Map.addLayer(image, vis_params, "VIS")
Map.addLayer(landcover, {}, 'Land cover')
Map.add_legend(builtin_legend='NLCD')
Map.centerObject(image, 10)
Map

Map(center=[29.38033042325311, -98.50000060238762], controls=(WidgetControl(options=['position', 'transparent_…

In [None]:
# Visualize and comapre the classificaiton result and the reference data
print('Change layer opacity:')
cluster_layer = Map.layers[-1]
cluster_layer.interact(opacity=(0, 1, 0.1))

Change layer opacity:


Box(children=(FloatSlider(value=1.0, description='opacity', max=1.0),))

**[Question]**

Please compare the classified image and NLCD reference land cover. How do they look like? Do they have similar land covers?

***DO IT YOURSELF!!***
- Please try another classifier as the training model. (e.g., SVM, random forest)
- SVM: [how to use](https://developers.google.com/earth-engine/apidocs/ee-classifier-libsvm)
- Random forest: [how to use](https://developers.google.com/earth-engine/apidocs/ee-classifier-smilerandomforest)

In [None]:
# Use SVM


In [None]:
# Use Random forest


##**Accuracy assessment of the classifier**

Now we will assess the accuracy of the classifier. For assessment of the classifier, we need to divide all the samples into two datasets: training and test. We will assess the training accuracy with the trainig dataset and test accuracy with the test dataset.

In [None]:
# Adds a column of deterministic pseudorandom numbers.
sample = sample.randomColumn()

split = 0.7

training = sample.filter(ee.Filter.lt('random', split)) # Traing data set: 70 % of the samples
test = sample.filter(ee.Filter.gte('random', split)) # Test data set: 30 % of the samples

# Train a CART classifier with default parameters.
classifier = ee.Classifier.smileCart().train(training, label, bands)

In [None]:
# train accuracy
train_accuracy = classifier.confusionMatrix()
train_accuracy.accuracy().getInfo()

1

In [None]:
# test accuracy
tested = test.classify(classifier)
test_accuracy = tested.errorMatrix('landcover', 'classification')

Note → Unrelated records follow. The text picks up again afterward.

-- ==== Sys2Proof/Laws/Real.lean ====
section
/-!
SUPPORT. What the numeric primitives do, each said once: reading a packed REAL back, the NaN value, and
the range of every index (R10 to R21, R104).
-/

namespace Sys2Proof.Machine

/-! ### Patterns (R10) -/

theorem magBits_lt (x : Word) : magBits x < 2 ^ 31 := Nat.mod_lt _ (by decide)

theorem signBit_eq (x : Word) : signBit x = decide (2 ^ 31 ≤ x.toNat) := by
  simp [signBit, BitVec.msb_eq_decide]

/-- The magnitude field of a packed REAL is the one packed. -/
theorem magBits_packReal (neg : Bool) {mag : Nat} (h : mag < 2 ^ 31) :
    magBits (packReal neg mag) = mag := by
  cases neg <;> simp [magBits, packReal, BitVec.toNat_ofNat] <;> omega

/-- The sign of a packed REAL is the one packed. -/
theorem signBit_packReal (neg : Bool) {mag : Nat} (h : mag < 2 ^ 31) :
    signBit (packReal neg mag) = neg := by
  rw [signBit_eq]
  cases neg <;> simp [packReal, BitVec.toNat_ofNat] <;> omega

/-- A pattern is its sign and its magnitude field. -/
theorem packReal_eq (x : Word) : packReal (signBit x) (magBits x) = x := by
  rw [signBit_eq]
  apply BitVec.eq_of_toNat_eq
  have := x.isLt
  simp only [packReal, magBits, BitVec.toNat_ofNat, decide_eq_true_eq]
  split <;> omega

/-- Two patterns with the same sign and magnitude field are one. -/
theorem real_ext {x y : Word} (hs : signBit x = signBit y) (hm : magBits x = magBits y) : x = y := by
  rw [← packReal_eq x, ← packReal_eq y, hs, hm]

theorem xor_top {m c : Nat} (h : m < 2 ^ 31) (hc : c < 2) :
    (2 ^ 31 * c + m) ^^^ 2 ^ 31 = 2 ^ 31 * (1 - c) + m := by
  apply Nat.eq_of_testBit_eq
  intro j
  rw [Nat.testBit_xor, Nat.testBit_two_pow, Nat.testBit_two_pow_mul_add _ h,
    Nat.testBit_two_pow_mul_add _ h]
  by_cases hj : j < 31
  · have : ¬(31 = j) := by omega
    simp [hj, this]
  · have e : (31 = j) ↔ (0 = j - 31) := by omega
    have one_bit : Nat.testBit 1 (j - 31) = decide (0 = j - 31) := by
      simpa using Nat.testBit_two_pow (n := 0) (m := j - 31)
    obtain rfl | rfl : c = 0 ∨ c = 1 := by omega
    all_goals simp [hj, e, one_bit]

theorem toNat_fneg (x : Word) :
    (fneg x).toNat = if 2 ^ 31 ≤ x.toNat then x.toNat - 2 ^ 31 else x.toNat + 2 ^ 31 := by
  have hx := x.isLt
  have e : (fneg x).toNat = x.toNat ^^^ 2 ^ 31 := by simp [fneg]
  have h := xor_top (Nat.mod_lt x.toNat (by decide : 0 < 2 ^ 31)) (c := x.toNat / 2 ^ 31) (by omega)
  rw [Nat.div_add_mod] at h
  rw [e, h]
  split <;> omega

/-- Negation keeps the magnitude field (R11). -/
@[simp] theorem magBits_fneg (x : Word) : magBits (fneg x) = magBits x := by
  have := x.isLt
  simp only [magBits, toNat_fneg]
  split <;> omega

/-- Negation flips the sign bit (R11). -/
@[simp] theorem signBit_fneg (x : Word) : signBit (fneg x) = !signBit x := by
  have := x.isLt
  rw [signBit_eq, signBit_eq, toNat_fneg, ← decide_not]
  exact decide_eq_decide.2 (by split <;> omega)

@[simp] theorem isNaN_fneg (x : Word) : isNaN (fneg x) = isNaN x := by simp [isNaN]

/-! ### NaN (R19) -/

/-- The NaN value is a NaN. -/
@[simp] theorem isNaN_nan : isNaN Config.nan = true := by
  unfold Config.nan
  split
  · assumption
  · decide

/-- The pattern that a response shows for a NaN is a NaN. -/
@[simp] theorem isNaN_nanShown (n : Nat) : isNaN (Config.nanShown n) = true := by
  unfold Config.nanShown
  split
  · assumption
  · decide

/-- What a response shows of a REAL that is no NaN is its pattern. -/
theorem shownReal_of_not_nan {x : Word} (n : Nat) (h : isNaN x = false) : shownReal n x = x := by
  simp [shownReal, h]

/-- What a response shows of a REAL, in all cases (R19). -/
theorem showsReal_shownReal (n : Nat) (x : Word) : ShowsReal (shownReal n x) x := by
  by_cases h : isNaN x = true <;> simp [ShowsReal, shownReal, h]

/-- A NaN operand gives NaN (R11). -/
theorem fadd_of_nan {p q : Word} (h : isNaN p = true ∨ isNaN q = true) : fadd p q = Config.nan := by
  rcases h with h | h <;> simp [fadd, h]

theorem fmul_of_nan {p q : Word} (h : isNaN p = true ∨ isNaN q = true) : fmul p q = Config.nan := by
  rcases h with h | h <;> simp [fmul, h]

theorem fdiv_of_nan {p q : Word} (h : isNaN p = true ∨ isNaN q = true) : fdiv p q = Config.nan := by
  rcases h with h | h <;> simp [fdiv, h]

theorem fsub_of_nan {p q : Word} (h : isNaN p = true ∨ isNaN q = true) : fsub p q = Config.nan :=
  fadd_of_nan (by simpa using h)

/-! ### Finite results -/

/-- A rounded magnitude field is that of a finite REAL or of infinity. -/
theorem roundMag_le (n d : Nat) : roundMag n d ≤ infMag := Nat.min_le_right _ _

theorem roundMag_lt (n d : Nat) : roundMag n d < 2 ^ 31 :=
  Nat.lt_of_le_of_lt (roundMag_le n d) (by decide)

theorem roundMag_zero (d : Nat) : roundMag 0 d = 0 := by
  simp [roundMag, roundQuot]

/-- The sum of two finite REALs, by the exact sum. -/
theorem fadd_of_finite {p q : Word} (hp : isFinite p = true) (hq : isFinite q = true) :
    fadd p q =
      if value p + value q = 0 then packReal (signBit p && signBit q) 0
      else packReal (decide (value p + value q < 0)) (roundMag (value p + value q).natAbs 1) := by
  have hp' : magBits p < infMag := by simpa [isFinite] using hp
  have hq' : magBits q < infMag := by simpa [isFinite] using hq
  have a1 : isNaN p = false := by simp [isNaN]; omega
  have a2 : isNaN q = false := by simp [isNaN]; omega
  have a3 : isInf p = false := by simp [isInf]; omega
  have a4 : isInf q = false := by simp [isInf]; omega
  simp [fadd, a1, a2, a3, a4]

/-- The product of two finite REALs, by the exact product. -/
theorem fmul_of_finite {p q : Word} (hp : isFinite p = true) (hq : isFinite q = true) :
    fmul p q = packReal (signBit p != signBit q) (roundMag (units p * units q) (2 ^ 149)) := by
  have hp' : magBits p < infMag := by simpa [isFinite] using hp
  have hq' : magBits q < infMag := by simpa [isFinite] using hq
  have a1 : isNaN p = false := by simp [isNaN]; omega
  have a2 : isNaN q = false := by simp [isNaN]; omega
  have a3 : isInf p = false := by simp [isInf]; omega
  have a4 : isInf q = false := by simp [isInf]; omega
  simp [fmul, a1, a2, a3, a4]

/-- The quotient of two finite REALs with a divisor that is not zero, by the exact quotient. -/
theorem fdiv_of_finite {p q : Word} (hp : isFinite p = true) (hq : isFinite q = true)
    (h0 : isZero q = false) :
    fdiv p q = packReal (signBit p != signBit q) (roundMag (units p * 2 ^ 149) (units q)) := by
  have hp' : magBits p < infMag := by simpa [isFinite] using hp
  have hq' : magBits q < infMag := by simpa [isFinite] using hq
  have a1 : isNaN p = false := by simp [isNaN]; omega
  have a2 : isNaN q = false := by simp [isNaN]; omega
  have a3 : isInf p = false := by simp [isInf]; omega
  have a4 : isInf q = false := by simp [isInf]; omega
  simp [fdiv, a1, a2, a3, a4, h0]

/-! ### The one NaN value (R19) -/

theorem real_of_nan {x : Word} (h : isNaN x = true) : real x = Config.nan := by simp [real, h]

theorem real_of_not_nan {x : Word} (h : isNaN x = false) : real x = x := by simp [real, h]

@[simp] theorem real_real (x : Word) : real (real x) = real x := by
  by_cases h : isNaN x = true <;> simp [real, h]

@[simp] theorem isNaN_real (x : Word) : isNaN (real x) = isNaN x := by
  by_cases h : isNaN x = true <;> simp [real, h]

@[simp] theorem real_nan : real Config.nan = Config.nan := real_of_nan isNaN_nan

/-- All NaN patterns stand for one REAL. -/
theorem real_eq_of_nan {x y : Word} (hx : isNaN x = true) (hy : isNaN y = true) : real x = real y := by
  rw [real_of_nan hx, real_of_nan hy]

/-- An answer shows a REAL as it shows the pattern that stands for it. -/
@[simp] theorem shownReal_real (n : Nat) (x : Word) : shownReal n (real x) = shownReal n x := by
  by_cases h : isNaN x = true <;> simp [shownReal, real, h]

@[simp] theorem showsReal_real (r x : Word) : ShowsReal r (real x) ↔ ShowsReal r x := by
  by_cases h : isNaN x = true <;> simp [ShowsReal, real, h]

theorem isNaN_packReal (neg : Bool) {mag : Nat} (h : mag ≤ infMag) : isNaN (packReal neg mag) = false := by
  have : mag < 2 ^ 31 := Nat.lt_of_le_of_lt h (by decide)
  simp [isNaN, magBits_packReal neg this, h]

@[simp] theorem real_packReal_roundMag (neg : Bool) (n d : Nat) :
    real (packReal neg (roundMag n d)) = packReal neg (roundMag n d) :=
  real_of_not_nan (isNaN_packReal neg (roundMag_le n d))

@[simp] theorem real_packReal_zero (neg : Bool) : real (packReal neg 0) = packReal neg 0 :=
  real_of_not_nan (isNaN_packReal neg (by decide))

@[simp] theorem real_packReal_inf (neg : Bool) : real (packReal neg infMag) = packReal neg infMag :=
  real_of_not_nan (isNaN_packReal neg (Nat.le_refl _))

/-- A sum is a REAL: if it is NaN, it is the one NaN value. -/
@[simp] theorem real_fadd (p q : Word) : real (fadd p q) = fadd p q := by
  unfold fadd
  split
  · exact real_nan
  · next h =>
    simp only [Bool.or_eq_true, not_or, Bool.not_eq_true] at h
    split
    · split
      · exact real_nan
      · exact real_of_not_nan h.1
    · split
      · exact real_of_not_nan h.2
      · dsimp only
        split <;> simp

@[simp] theorem real_fsub (p q : Word) : real (fsub p q) = fsub p q := real_fadd _ _

@[simp] theorem real_fmul (p q : Word) : real (fmul p q) = fmul p q := by
  unfold fmul
  repeat' split
  all_goals simp

@[simp] theorem real_fdiv (p q : Word) : real (fdiv p q) = fdiv p q := by
  unfold fdiv
  repeat' split
  all_goals simp

/-- Arithmetic does not tell one NaN pattern from another. -/
@[simp] theorem fadd_real_left (p q : Word) : fadd (real p) q = fadd p q := by
  by_cases h : isNaN p = true
  · rw [fadd_of_nan (.inl h), fadd_of_nan (.inl (by simpa using h))]
  · rw [real_of_not_nan (by simpa using h)]

@[simp] theorem fadd_real_right (p q : Word) : fadd p (real q) = fadd p q := by
  by_cases h : isNaN q = true
  · rw [fadd_of_nan (.inr h), fadd_of_nan (.inr (by simpa using h))]
  · rw [real_of_not_nan (by simpa using h)]

@[simp] theorem fmul_real_left (p q : Word) : fmul (real p) q = fmul p q := by
  by_cases h : isNaN p = true
  · rw [fmul_of_nan (.inl h), fmul_of_nan (.inl (by simpa using h))]
  · rw [real_of_not_nan (by simpa using h)]

@[simp] theorem fmul_real_right (p q : Word) : fmul p (real q) = fmul p q := by
  by_cases h : isNaN q = true
  · rw [fmul_of_nan (.inr h), fmul_of_nan (.inr (by simpa using h))]
  · rw [real_of_not_nan (by simpa using h)]

/-- A function on REALs takes and gives REALs. -/
@[simp] theorem onReals_real (f : Word → Word) (x : Word) : onReals f (real x) = onReals f x := by
  simp [onReals]

@[simp] theorem real_onReals (f : Word → Word) (x : Word) : real (onReals f x) = onReals f x := by
  simp [onReals]

@[simp] theorem real_realExp (x : Word) : real (realExp x) = realExp x := real_onReals _ x

@[simp] theorem svfCoef_real_cut (k : FilterType) (srate cut q gain : Word) :
    svfCoef k srate (real cut) q gain = svfCoef k srate cut q gain := by simp [svfCoef]

@[simp] theorem svfCoef_real_q (k : FilterType) (srate cut q gain : Word) :
    svfCoef k srate cut (real q) gain = svfCoef k srate cut q gain := by simp [svfCoef]

@[simp] theorem svfTick_real (co : SvfCoef) (st : SvfState) (x : Word) :
    svfTick co st (real x) = svfTick co st x := by simp [svfTick]

@[simp] theorem real_svfTick (co : SvfCoef) (st : SvfState) (x : Word) :
    real (svfTick co st x).2 = (svfTick co st x).2 := by simp [svfTick]

/-- Zero, the constants and a positive finite strap are REALs. -/
theorem real_of_isPosFinite {x : Word} (h : isPosFinite x = true) : real x = x := by
  refine real_of_not_nan ?_
  have k : 0 < x.toNat ∧ x.toNat < infMag := by simpa [isPosFinite] using h
  have : magBits x ≤ x.toNat := Nat.mod_le _ _
  simp only [isNaN, decide_eq_false_iff_not]
  omega

theorem isPosFinite_fs : isPosFinite Config.fs = true := by
  unfold Config.fs
  split
  · assumption
  · decide

theorem isPosFinite_baseHz : isPosFinite Config.baseHz = true := by
  unfold Config.baseHz
  split
  · assumption
  · decide

/-- `SVF_GAIN` is a REAL. -/
@[simp] theorem real_svfGain : real Config.svfGain = Config.svfGain := real_real Config.svfGainStrap

/-! ### Indices (R20, R21, R104) -/

theorem cap_le_two_pow : Config.cap ≤ 2 ^ Config.idxw := by decide

/-- An index below `CAP` is kept by an index register (R20). -/
theorem toNat_index {n : Nat} (h : n < Config.cap) : (BitVec.ofNat Config.idxw n).toNat = n := by
  rw [BitVec.toNat_ofNat]
  exact Nat.mod_eq_of_lt (Nat.lt_of_lt_of_le h cap_le_two_pow)

/-- `UNSPEC_AMT` is an index below `CAP` (R104). -/
theorem unspecAmt_lt (n v : Nat) : (Config.unspecAmt n v).toNat < Config.cap := by
  have : Config.amountDraw n v % Config.cap < Config.cap := Nat.mod_lt _ (by decide)
  rw [Config.unspecAmt, toNat_index this]
  exact this

/-- The write index advances modulo `CAP` (R101). -/
theorem toNat_advance (wp : BitVec Config.idxw) :
    (advance wp).toNat = (wp.toNat + 1) % Config.cap :=
  toNat_index (Nat.mod_lt _ (by decide))

theorem advance_lt (wp : BitVec Config.idxw) : (advance wp).toNat < Config.cap := by
  rw [toNat_advance]
  exact Nat.mod_lt _ (by decide)

/-- A read index names a word of the buffer (R65). -/
theorem readIndex_lt (wp amt : BitVec Config.idxw) : readIndex wp amt < Config.cap :=
  Nat.mod_lt _ (by decide)

/-- A clamped lag is an index below `CAP`, if the draw is. -/
theorem clampAmount_lt {u : BitVec Config.idxw} (hu : u.toNat < Config.cap) (r : RoundedInt) :
    (clampAmount u r).toNat < Config.cap := by
  have hc : (BitVec.ofNat Config.idxw (Config.cap - 1)).toNat < Config.cap := by decide
  cases r with
  | none => exact hu
  | negInf => exact hu
  | posInf => exact hc
  | int z =>
    simp only [clampAmount]
    split
    · exact hc
    · rw [toNat_index (by omega)]
      omega

/-- A tuned lag is an index below `CAP`, if the draw is (R35). -/
theorem tunedAmount_lt (ties : RoundTies) {u : BitVec Config.idxw} (hu : u.toNat < Config.cap)
    (f rate : Word) : (tunedAmount ties u f rate).toNat < Config.cap := by
  unfold tunedAmount
  split
  · exact hu
  · split
    · decide
    · exact clampAmount_lt hu _

end Sys2Proof.Machine
end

test_accuracy.accuracy().getInfo()

0.35313531353135313

# **Practice unsupervised Classification**

While the `Classifier` package handles the supervised classification problems, the `Clusterer` package handles unsupervised classification (or clustering) in GEE.

Clusterers are used in the same manner as classifiers in Earth Engine. The general workflow for clustering is:

**(1) Assemble features** with numeric properties in which to find clusters.

**(2) Instantiate a clusterer**: Set its parameters if necessary.

**(3) Train the clusterer**: Use the training data.

**(4) Apply the clusterer** to an image or feature collection.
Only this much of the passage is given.